How to Generate Audio Using Text-to-Speech AI Model Bark

Gandhali Joshi 06 Oct, 2023 • 7 min read

Introduction

Bark is an open-source, fully generative text-to-audio model created by Suno.ai that can generate highly realistic, multilingual speech, including background noise, music, and simple sound effects. It follows a GPT-style architecture capable of deviating in unexpected ways from any given script. Typical text-to-speech (TTS) engines produce robotic and machine-generated monotonous sounds. Bark generates highly realistic and natural-sounding voices using GPT style models and gives a fantastic experience like listening to actual human beings.

Bark TTS text-to-speech generative model from Suno.ai

Learning Objectives

  • Learn about the basic usage and functionality of the Bark model, its limitations, and its applications.
  • Learn how to generate audio files from text using Python code.
  • Creating large speech using NLTK and Bark library in Python

This article was published as a part of the Data Science Blogathon.

Installing Bark

Let’s use a Google Colab notebook to understand the functionality and applications of Bark.

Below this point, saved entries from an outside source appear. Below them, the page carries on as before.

-- ==== Sys2Proof/Config.lean ====
section
/-! DEFINITION. The configuration in force: the fields of an accepted image (R176), fixed until the next reset.
The spec leaves no value open, so there is no free value here (log 21). -/

namespace Sys2Proof

/-- A logic level of a pin. -/
inductive Level where
  | low
  | high
  deriving DecidableEq, Repr

/-- The action a fault line takes when it qualifies ASSERTED (R159). -/
inductive LineMode where
  | off
  | cut
  | hold
  | latch
  deriving DecidableEq, Repr

/-- The two fault lines. -/
inductive FaultLine where
  | flta
  | fltb
  deriving DecidableEq, Repr

/-- The settings of one fault line: image byte 14 or 15 (R176). `sample` and `count` are decoded, `asserted` is the
pin level that stands for asserted. -/
structure LineSettings where
  mode : LineMode
  sample : Nat
  count : Nat
  groupTrip : Bool
  asserted : Level
  deriving DecidableEq, Repr

/-- The fields of the image, decoded (R176). -/
structure Image where
  station : Station
  tickDiv : Nat
  bitTime : Nat
  p : Nat
  latency : Nat
  /-- OUTPOL: 1 when active is low. -/
  activeLow : Bool
  autoJoin : Bool
  beaconInt : Nat
  honourTrip : Bool
  corrMax : Nat
  lockWin : Nat
  planLead : Nat
  maxMembers : Nat
  dta : Nat
  dtb : Nat
  otbMin : Nat
  walkStep : Nat
  flta : LineSettings
  fltb : LineSettings
  cutLimit : Nat
  initTrim : Int
  alertMask : BitVec 16
  deriving DecidableEq, Repr

/-- The settings of a fault line. -/
def Image.line (c : Image) : FaultLine → LineSettings
  | .flta => c.flta
  | .fltb => c.fltb

end Sys2Proof
end

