-- ==== Sys2Proof/Machine/RosterOps.lean ====
section
/-! DEFINITION. The Station Roster's changes: a frame of each kind (R44 to R52), aging (R53), plan apply (R55), and the
clearing of deviations at a coarse step (R49). -/

namespace Sys2Proof.Machine

/-- Station j is in the current set of the Plan Controller; a station that holds none has every peer outside (R43). -/
def inCurrent (s : State) (j : Station) : Bool :=
  match s.plan.set with
  | none => false
  | some m => inSet m j

/-- Presence after a BEACON from a station of the current set whose CYCLEN equals P (R46). -/
def memberPresence (before : Presence) (m : Reported) : Presence :=
  match before, m with
  | .departed, .active => .departed
  | .departed, .joining => .departed
  | .departed, .draining => .departed
  | .silent, .active => .member
  | .silent, .joining => .silent
  | .silent, .draining => .departed
  | .member, .active => .member
  | .member, .joining => .member
  | .member, .draining => .departed
  | .excluded, .active => .member
  | .excluded, .joining => .member
  | .excluded, .draining => .departed
  | .absent, .active => .member
  | .absent, .joining => .member
  | .absent, .draining => .departed
  | .heard, .active => .member
  | .heard, .joining => .member
  | .heard, .draining => .departed

/-- Presence after any BEACON (R45, R46, R47). -/
def beaconPresence (samePeriod inCur : Bool) (before : Presence) (m : Reported) : Presence :=
  if !samePeriod then .excluded else if inCur then memberPresence before m else .heard

/-- An entry after a BEACON (R44, R45 to R48). -/
def Entry.onBeacon (e : Entry) (c : Image) (inCur : Bool) (b : BeaconBody) : Entry :=
  { e with
    silence := 0
    presence := beaconPresence (b.cyclen.toNat == c.p) inCur e.presence b.mstate
    reported := some b.mstate
    lock := b.lock
    lastSeq := b.seq
    epoch := b.cepoch
    pendEpoch := if b.ppend then some b.pepoch else none }

/-- An entry after a PLAN (R44, R50). -/
def Entry.onPlan (e : Entry) (inCur : Bool) : Entry :=
  { e with
    silence := 0
    presence := if e.presence = .absent then (if inCur then .member else .heard) else e.presence }

/-- An entry after a FAULT (R44, R51). -/
def Entry.onFault (e : Entry) (inCur : Bool) (b : FaultBody) : Entry :=
  { e with
    silence := 0
    presence := if inCur then .departed else if e.presence = .absent then .heard else e.presence
    lastSeq := b.seq
    faultOrigin := some b.origin }

/-- An entry after a LEAVE (R44, R52). -/
def Entry.onLeave (e : Entry) (inCur : Bool) (b : LeaveBody) : Entry :=
  if inCur then { e with silence := 0, presence := .departed, lastSeq := b.seq } else Entry.cleared

/-- The count of silence at a boundary: every entry that is not ABSENT rises by one and stays at 255 (R53). -/
def Entry.age (e : Entry) : Entry :=
  if e.presence = .absent then e else { e with silence := min (e.silence + 1) 255 }

/-- The presence change at the silence limit, where the table of R53 gives one. -/
def silenceChange (inCur : Bool) (p : Presence) : Option Presence :=
  match p, inCur with
  | .heard, false => some .absent
  | .excluded, false => some .absent
  | .excluded, true => some .silent
  | .member, true => some .silent
  | .heard, true => none
  | .member, false => none
  | .silent, _ => none
  | .departed, _ => none
  | .absent, _ => none

/-- An entry tested against the silence limit (R53). -/
def Entry.testSilence (e : Entry) (c : Image) (inCur : Bool) : Entry :=
  if silenceLimit c ≤ e.silence then
    match silenceChange inCur e.presence with
    | none => e
    | some .absent => Entry.cleared
    | some p => { e with presence := p }
  else e

/-- An entry at a plan apply (R55). -/
def Entry.onApply (e : Entry) (inNew : Bool) : Entry :=
  match e.presence with
  | .absent => if inNew then { e with presence := .member, silence := 0 } else e
  | .heard => if inNew then { e with presence := .member, silence := 0 } else e
  | .member => if inNew then { e with silence := 0 } else { e with presence := .heard }
  | .silent => if inNew then { e with presence := .member, silence := 0 } else Entry.cleared
  | .departed => if inNew then { e with presence := .member, silence := 0 } else Entry.cleared
  | .excluded => e

/-- Every entry but the own changes by `f`; the own entry passes by (R41). -/
def mapPeers (own : Station) (f : Station → Entry → Entry) (r : PerStation Entry) : PerStation Entry :=
  tabulate fun j => if j = own then r[j] else f j r[j]

/-- The entry of the sender changes by `f`. -/
def updateEntry (j : Station) (f : Entry → Entry) (s : State) : State :=
  { s with roster := putAt s.roster j (f s.roster[j]) }

/-- Silence counted at a cycle boundary (R53). -/
def ageRoster (c : Image) (s : State) : State :=
  { s with roster := mapPeers c.station (fun _ e => e.age) s.roster }

/-- The silence limit of entry j is due: the table of R53 changes its presence. -/
def silenceDue (c : Image) (s : State) (j : Station) : Bool :=
  j != c.station && silenceLimit c ≤ (s.roster[j]).silence &&
    (silenceChange (inCurrent s j) (s.roster[j]).presence).isSome

/-- The silence limit of one entry is taken (R53). -/
def takeSilence (c : Image) (j : Station) (s : State) : State :=
  if j = c.station then s else updateEntry j (fun e => e.testSilence c (inCurrent s j)) s

/-- The entry of station j as a reader finds it: a silence limit that is due counts as taken, so that the entry is
never read between its aging and the change the aging brings (R54, R60). -/
def readEntry (s : State) (j : Station) : Entry :=
  match s.loader.config with
  | none => s.roster[j]
  | some c => (takeSilence c j s).roster[j]

/-- The silence limits of all entries are taken (R53). -/
def takeSilences (c : Image) (s : State) : State :=
  { s with roster := mapPeers c.station (fun j e => e.testSilence c (inCurrent s j)) s.roster }

/-- The roster's changes at a plan apply against the new set (R55). -/
def applyRoster (c : Image) (newSet : StationSet) (s : State) : State :=
  { s with roster := mapPeers c.station (fun j e => e.onApply (inSet newSet j)) s.roster }

/-- Every deviation becomes absent at a coarse step (R49). -/
def dropDeviations (s : State) : State :=
  { s with roster := tabulate fun j => { s.roster[j] with deviation := none } }

end Sys2Proof.Machine
end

To install Bark, use the command pip install git+https://github.com/suno-ai/bark.git.

pip install git+https://github.com/suno-ai/bark.git

Note: Don’t use ‘pip install bark’ as it installs a different package not managed by Suno.ai.

Generating Audio with Bark

Bark supports a variety of languages like English, Chinese, French, Hindi, German, etc. It also supports a Bark speaker library, which contains multiple voice prompts for supported languages. Please check the speaker library list here.

Bark comes with some pre-defined tags/notes like Background Noise, Auditorium, Silence at the Beginning, etc., which help understand speaker usage. You can set a suitable prompt in Python code using these tags based on the user’s requirement.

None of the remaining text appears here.